Additional tumor behavior-related programs were evaluated using curated marker gene sets, with signature scores calculated as the average expression of the corresponding genes within each sample. These programs included angiogenesis (VEGFA, VEGFB, VEGFC, KDR, FLT1, and ANGPT2), cell migration/invasion (MMP2, MMP9, ITGA5, ITGB1, CXCR4, and S100A4), ECM remodeling (COL1A1, COL3A1, FN1, and SPARC), hypoxia (HIF1A, CA9, VEGFA, and LDHA), cell cycle regulation (MKI67, CCNB1, and TOP2A), DNA repair (BRCA1, RAD51, and CHEK1), drug resistance (ABCB1, ABCC1, and ABCG2), and oxidative stress (NFE2L2, SOD1, GPX1, and CAT).
All signature scores were compared between risk groups using the Wilcoxon rank-sum test. Where applicable, multiple testing correction was performed using the Benjamini–Hochberg method. These marker genes were selected based on established literature and commonly used transcriptomic definitions of each biological program.
4.11. Overall Study Design and Analytical Workflow
To systematically identify a prognostic gene signature for UCEC, we established an integrative analytical framework based on transcriptome-wide expression profiles from the TCGA-UCEC cohort (
Figure 1). Baseline clinicopathological characteristics of the analyzed patients are summarized in
Table S4. Normalized RNA-seq data were analyzed using a two-step screening strategy. First, stage-based differential expression analysis was performed to identify genes associated with disease progression by comparing early-stage and late-stage tumors. In parallel, survival-associated genes were identified using univariate Cox proportional hazards regression based on overall survival. Genes identified from both analyses were intersected to generate a set of candidate genes with combined biological relevance and prognostic potential. These candidates were further evaluated using univariate Cox regression, followed by LASSO Cox regression with 10-fold cross-validation to reduce overfitting. The optimal penalty parameter was selected based on cross-validation criteria, and the stability of gene coefficients across penalization paths was examined (
Figure S2). The resulting gene set was used to construct a multigene prognostic model, which was subsequently subjected to downstream validation, functional characterization, and robustness analyses as described below.
4.12. Statistical Analysis
All statistical analyses were conducted using R software (version 4.5.2). Two-sided p-values < 0.05 were considered statistically significant unless otherwise stated. Multiple testing corrections were applied where appropriate. Data visualization was performed using ggplot2 and related packages.

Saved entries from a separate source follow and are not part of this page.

/-! Invariants (spec/10_state.md R23, R34, spec/60_exceptions.md, spec/44_host_sequences.md R122). -/

/-- The engine's invariant is kept by every step from every state that has it: the residue is never full
between commands, ERRCODE is 0 exactly when ERR is and at most 4, and before INIT nothing of a session
exists. -/
def Obligations.StepKeepsEngineInvariant : Prop :=
  ∀ s t : State, s.Inv → step s = .next t → t.Inv

/-- The state after reset has the invariant. -/
def Obligations.ResetHasEngineInvariant : Prop := State.reset.Inv

/-- R122: INIT opens a session with the empty stream; every later step keeps the session invariant, the
stream growing by exactly the bytes its access delivers, until an INIT or a reset. -/
def Obligations.StepKeepsSessionInvariant : Prop :=
  (∀ (s t : State) (e : BusEvent) (later : List BusEvent), s.pending = e :: later →
    commandOf e = some .init → step s = .next t → SessionHolds (seedOf s.seedLo s.seedHi) [] t) ∧
  (∀ (seed : Seed) (B : List Byte) (s t : State), SessionHolds seed B s → step s = .next t →
    match s.pending with
    | [] => SessionHolds seed B t
    | e :: _ => keepsSession e = true → SessionHolds seed (B ++ eventDelivers e s) t)

/-- R125: whatever accesses deliver a byte stream after an INIT, in whatever chunks of MIX and PUSH, with
any FINISH, NOP, CLRERR, register reads and writes and failed commands between, a FINISH then writes the
reference hash of the stream. -/
def Obligations.FinishGivesReferenceHash : Prop :=
  ∀ (es : List BusEvent) (s0 s t : State), exec .init s0 = .next s →
    (∀ e ∈ es, keepsSession e = true) → serveAll es s = some t →
    exec .finish t = .next { t with
      result := marvin32 (streamDelivered es s) (seedOf s0.seedLo s0.seedHi) }

/-- R123: the one-shot sequence, from any state, answers the reference hash to its last read, records no
error, and takes nothing else from the bus; the line `cmd PUSH n` may be left out when `n = 0`, and the
DATA write before it then leaves 0 in DATA. -/
def Obligations.OneShotReadsReferenceHash : Prop :=
  (∀ (B : List Byte) (S : Seed) (s : State),
    ∃ t : State, serveAll (hostOneShot B S) s = some t ∧
      t.reads = s.reads ++ [marvin32 B S] ∧ t.result = marvin32 B S ∧
      SessionHolds S B t ∧ t.err = s.err ∧ t.errcode = s.errcode ∧ t.pending = s.pending) ∧
  (∀ (B : List Byte) (S : Seed) (s : State), B.length % 4 = 0 →
    ∃ t : State, serveAll (hostOneShotKeepData B S) s = some t ∧ t.data = 0 ∧
      t.reads = s.reads ++ [marvin32 B S] ∧ t.result = marvin32 B S ∧
      SessionHolds S B t ∧ t.err = s.err ∧ t.errcode = s.errcode ∧ t.pending = s.pending)

/-- The model's choice (log 12), where R123 is silent: for `n = 0` the DATA write of the remainder may be
left out together with the PUSH. The reads and the hash are the same, and DATA keeps what the seed and the
loop of MIX left in it. -/
def Obligations.OneShotWithoutRemainderLinesReadsReferenceHash : Prop :=
  ∀ (B : List Byte) (S : Seed) (s : State), B.length % 4 = 0 →
    ∃ u t : State, serveAll (hostSeed S ++ hostMixWords B) s = some u ∧
      serveAll (hostOneShotNoPush B S) s = some t ∧ t.data = u.data ∧
      t.reads = s.reads ++ [marvin32 B S] ∧ t.result = marvin32 B S ∧
      SessionHolds S B t ∧ t.err = s.err ∧ t.errcode = s.errcode ∧ t.pending = s.pending

/-- R124: after an INIT, `pushs P` delivers exactly the bytes P, records no error, and has the effect of
appending them one by one; any other accesses that deliver P, in whatever PUSH commands or MIX, have the
same effect on `lo`, `hi` and `res`. The residue holds at most 3 bytes, as in every state of the
invariant (R23). -/
def Obligations.PushsDeliversItsBytes : Prop :=
  ∀ (P : List Byte) (s : State), s.inited = true → s.res.length < 4 →
    (streamDelivered (hostPushs P) s = P ∧
      (∀ e ∈ hostPushs P, keepsSession e = true) ∧
      ∃ t : State, serveAll (hostPushs P) s = some t ∧
        (t.hash, t.res) = pushSerially s.hash s.res P ∧
        t.inited = true ∧ t.err = s.err ∧ t.errcode = s.errcode ∧ t.result = s.result) ∧
    (∀ (es : List BusEvent) (t : State), (∀ e ∈ es, keepsSession e = true) →
      streamDelivered es s = P → serveAll es s = some t →
      (t.hash, t.res) = pushSerially s.hash s.res P)

/-- Chunking independence (44_host_sequences.md section 3): two sequences of accesses that deliver the
same bytes after an INIT of the same seed leave the same `lo`, `hi` and `res`. -/
def Obligations.ChunkingDoesNotMatter : Prop :=
  ∀ (es es' : List BusEvent) (s s' t t' : State) (seed : Seed),
    SessionHolds seed [] s → SessionHolds seed [] s' →
    (∀ e ∈ es, keepsSession e = true) → (∀ e ∈ es', keepsSession e = true) →
    serveAll es s = some t → serveAll es' s' = some t' →
    streamDelivered es s = streamDelivered es' s' →
    t.lo = t'.lo ∧ t.hi = t'.hi ∧ t.res = t'.res

/-- Words are cut by position in the whole stream (44_host_sequences.md section 1): after a whole number
of Words, the rest of the stream is hashed as a stream of its own from the state reached. -/
def Obligations.StreamIsCutByPosition : Prop :=
  ∀ (h : HashState) (A B : List Byte), 4 ∣ A.length →
    hashWords h (A ++ B) = hashWords (hashWords h A) B ∧
    streamRemainder (A ++ B) = streamRemainder B ∧
    (streamRemainder B).length = B.length % 4
end

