/-- Settles O9: a step idles or serves an access, which completes. -/
theorem everyCommandAndStepCompletes : Obligations.EveryCommandAndStepCompletes := by
  unfold Obligations.EveryCommandAndStepCompletes
  refine ⟨exec_completes, fun s => ?_⟩
  cases hp : s.pending with
  | nil => exact ⟨s, stepWithNothingPendingIdles s hp⟩
  | cons e later => rw [step_eq_serve hp]; exact serve_completes e _

/-- Settles O18: the reset event is served by the platform's reset. -/
theorem resetEventRestoresEveryField : Obligations.ResetEventRestoresEveryField := by
  unfold Obligations.ResetEventRestoresEveryField
  intro s later hp
  rw [step_eq_serve hp]; rfl

/-- The register window, index by index (spec/10_state.md section 2). -/
theorem readRegister_eq_getD (idx : RegIndex) (s : State) :
    readRegister idx s =
      [0#32, s.data, s.seedLo, s.seedHi, s.lo, s.hi, residueWord s, statusWord s,
        s.result, 0#32, 0#32, 0#32, 0#32, 0#32, 0#32, 0#32].getD idx.toNat 0#32 := by
  have hlt : idx.toNat < 16 := idx.isLt
  rw [readRegister, regAt]
  generalize idx.toNat = n at hlt
  interval_cases n <;> rfl

/-- Settles O10: the answer is the register's value. -/
theorem readAnswersTheRegister : Obligations.ReadAnswersTheRegister := by
  unfold Obligations.ReadAnswersTheRegister
  intro s idx later hp
  rw [step_read hp, readRegister_eq_getD]

/-! What the bus holds and has answered (spec/20_memory.md R41, R51). -/

/-- The values an event answers: the register's for a read, none for any other. -/
def eventAnswers (e : BusEvent) (s : State) : List Word :=
  match e with
  | .write _ _ => []
  | .read idx => [readRegister idx s]
  | .reset => []

/-- Serving an event takes nothing more from the bus and appends the event's answers. -/
theorem serve_pending_reads {e : BusEvent} {s t : State} (h : serve e s = .next t) :
    t.pending = s.pending ∧ t.reads = s.reads ++ eventAnswers e s := by
  obtain ⟨rfl, rfl⟩ | ⟨idx, rfl, rfl⟩ | ⟨v, rfl, rfl⟩ | ⟨v, rfl, rfl⟩ | ⟨v, rfl, rfl⟩ |
    ⟨idx, v, rfl, -, rfl⟩ | ⟨w, i, rfl, -, hexec⟩ | ⟨w, c, rfl, -, rfl⟩ := serve_cases h
  · simp [eventAnswers]
  · exact ⟨rfl, rfl⟩
  · simp [eventAnswers]
  · simp [eventAnswers]
  · simp [eventAnswers]
  · simp [eventAnswers]
  · simpa [eventAnswers] using exec_pending_reads hexec
  · simp [eventAnswers]

/-- Settles O7: a step takes the access it serves and appends its answers. -/
theorem stepServesAccessesInOrder : Obligations.StepServesAccessesInOrder := by
  unfold Obligations.StepServesAccessesInOrder
  intro s t h
  obtain ⟨hp, rfl⟩ | ⟨e, later, hp, hserve⟩ := step_cases h
  · simp [hp]
  obtain ⟨hpending, hreads⟩ := serve_pending_reads hserve
  rw [State.setPending_reads] at hreads
  refine ⟨by rw [hpending, hp]; rfl, ?_, ?_⟩
  · intro hnoRead
    cases e with
    | read idx => exact absurd hp (hnoRead idx later)
    | write idx v | reset => simpa [eventAnswers] using hreads
  · intro idx later' hread
    obtain ⟨rfl, rfl⟩ : e = .read idx ∧ later = later' := List.cons.inj (hp.symm.trans hread)
    exact ⟨_, hreads⟩

/-! Serving an event neither reads nor writes what is still pending. -/

section
variable {s t : State} (p : List BusEvent)

theorem raiseError_setPending (c : ErrorCode) (s : State) :
    raiseError c (s.setPending p) = (raiseError c s).setPending p := by
  rw [raiseError_eq, raiseError_eq]; rfl

theorem appendBytes_setPending (s : State) (b : List Byte) :
    appendBytes (s.setPending p) b = (appendBytes s b).setPending p := by
  obtain ⟨hhash, hres⟩ := appendBytes_congr (State.setPending_hash s p) (State.setPending_res s p) b
  rw [appendBytes_frame (s.setPending p) b, hhash, hres, appendBytes_frame s b]; rfl

theorem exec_setPending {i : Instr} (h : exec i s = .next t) :
    exec i (s.setPending p) = .next (t.setPending p) := by
  cases i with
  | nop | init | clrerr => cases h; rfl
  | mix =>
    obtain ⟨hinited, rfl⟩ | ⟨hinited, hres, rfl⟩ | ⟨hinited, hres, rfl⟩ := execMix_cases h
    · rw [exec_mix_before_init (s := s.setPending p) hinited, raiseError_eq_errorRecorded]; rfl
    · rw [exec_mix_of_residue (s := s.setPending p) hinited hres, raiseError_eq_errorRecorded]; rfl
    · exact exec_mix_of_inited (s := s.setPending p) hinited hres
  | push k =>
    obtain ⟨hk, rfl⟩ | ⟨hk, hinited, rfl⟩ | ⟨hk, hinited, rfl⟩ := execPush_cases h
    · rw [exec_push_of_gt hk, raiseError_eq_errorRecorded]; rfl
    · rw [exec_push_before_init (s := s.setPending p) hk hinited, raiseError_eq_errorRecorded]; rfl
    · rw [exec_push_of_inited (s := s.setPending p) hinited hk, State.setPending_data,
        appendBytes_setPending]
  | finish =>
    obtain ⟨hinited, rfl⟩ | ⟨hinited, rfl⟩ := execFinish_cases h
    · rw [exec_finish_before_init (s := s.setPending p) hinited, raiseError_eq_errorRecorded]; rfl
    · exact exec_finish_of_inited (s := s.setPending p) hinited

theorem serve_setPending {e : BusEvent} (h : serve e s = .next t) :
    serve e (s.setPending p) = .next (t.setPending p) := by
  obtain ⟨rfl, rfl⟩ | ⟨idx, rfl, rfl⟩ | ⟨v, rfl, rfl⟩ | ⟨v, rfl, rfl⟩ | ⟨v, rfl, rfl⟩ |
    ⟨idx, v, rfl, h4, rfl⟩ | ⟨w, i, rfl, hd, hexec⟩ | ⟨w, c, rfl, hd, rfl⟩ := serve_cases h
  · rfl
  · rfl
  · rfl
  · rfl
  · rfl
  · exact serve_write_ignored h4 v _
  · rw [serve_write_cmd_of_command hd]
    exact exec_setPending p hexec
  · rw [serve_write_cmd_of_error hd, raiseError_eq_errorRecorded]; rfl

end

/-- Each step of a run serves the first of the events pending, whatever stays pending after it. -/
theorem stepTimes_of_serveAll {es later : List BusEvent} {s t : State} (hp : s.pending = es ++ later)
    (h : serveAll es (s.setPending later) = some t) : stepTimes es.length s = some t := by
  induction es generalizing s with
  | nil =>
    obtain rfl : s.pending = later := hp
    exact h
  | cons e es ih =>
    obtain ⟨u, hserve, hrest⟩ := serveAll_cons_some h
    have hstep : step s = .next (u.setPending (es ++ later)) := by
      rw [step_eq_serve hp]
      exact serve_setPending (s := s.setPending later) (es ++ later) hserve
    obtain ⟨hpending, -⟩ := serve_pending_reads hserve
    rw [State.setPending_pending] at hpending
    have hu : (u.setPending (es ++ later)).setPending later = u := by
      subst hpending; rfl
    rw [List.length_cons, stepTimes, hstep]
    exact ih rfl (by rwa [hu])

/-- Settles O8: the events pending are served one a step. -/
theorem runServesPendingInOrder : Obligations.RunServesPendingInOrder := by
  unfold Obligations.RunServesPendingInOrder
  intro es later s t hp h
  exact stepTimes_of_serveAll hp h

end Sys2Proof.Machine
end

section
/-!
PROOFS. The residue and the operand registers (spec/10_state.md section 1): which access changes them, and the
statements on them (O43, O47).
-/

namespace Sys2Proof.Machine

/-- A command other than INIT and PUSH leaves the residue (spec/10_state.md R23). -/
theorem exec_res {i : Instr} {s t : State} (h : exec i s = .next t) (hinit : i ≠ .init)
    (hpush : ∀ k, i ≠ .push k) : t.res = s.res := by
  cases i with
  | nop | clrerr => cases h; rfl
  | init => contradiction
  | mix => obtain ⟨-, rfl⟩ | ⟨-, -, rfl⟩ | ⟨-, -, rfl⟩ := execMix_cases h <;> simp
  | push k => exact absurd rfl (hpush k)
  | finish => obtain ⟨-, rfl⟩ | ⟨-, rfl⟩ := execFinish_cases h <;> simp

/-- Settles O43: INIT empties the residue, and of the other commands PUSH alone writes it. -/
theorem residueChangesOnlyByPushInitReset : Obligations.ResidueChangesOnlyByPushInitReset := by
  unfold Obligations.ResidueChangesOnlyByPushInitReset
  intro s t h
  obtain ⟨hp, rfl⟩ | ⟨later, hp, rfl⟩ | ⟨e, later, hp, hreset, hcmd, hsame⟩ |
    ⟨w, later, i, hp, hcmd, hexec⟩ := step_cases_by_command h
  · simp only [hp]
  · simp only [hp]; rfl
  · rw [hp]
    cases e with
    | reset => contradiction
    | read idx | write idx v => simpa only [hcmd] using hsame.res
  · simp only [hp, hcmd]
    cases i with
    | init => cases hexec; rfl
    | push k => trivial
    | nop | mix | finish | clrerr => exact exec_res (s := s.setPending later) hexec nofun nofun

/-- The operand registers, DATA, SEED_LO and SEED_HI (spec/10_state.md R29, R30). -/
def operands (s : State) : Word × Word × Word := (s.data, s.seedLo, s.seedHi)

/-- Recording an error leaves the operand registers (spec/60_exceptions.md R142). -/
theorem operands_raiseError (c : ErrorCode) (s : State) : operands (raiseError c s) = operands s := by
  simp [operands]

4.13. Use of AI-Assisted Tools
AI-assisted language models were used for language editing, clarity enhancement, and image optimization during manuscript preparation. Specifically, ChatGPT (OpenAI, GPT-5.5 version) was used to improve the grammar, coherence, and readability of the text. Additionally, AI-assisted image enhancement tools were employed to improve the visual clarity and resolution of the data plots to address formatting requirements. These tools did not contribute to the study design, raw data analysis, statistical modeling, or the interpretation of results. The authors confirm that the AI-assisted image optimization did not alter the underlying research data or the integrity of the original images.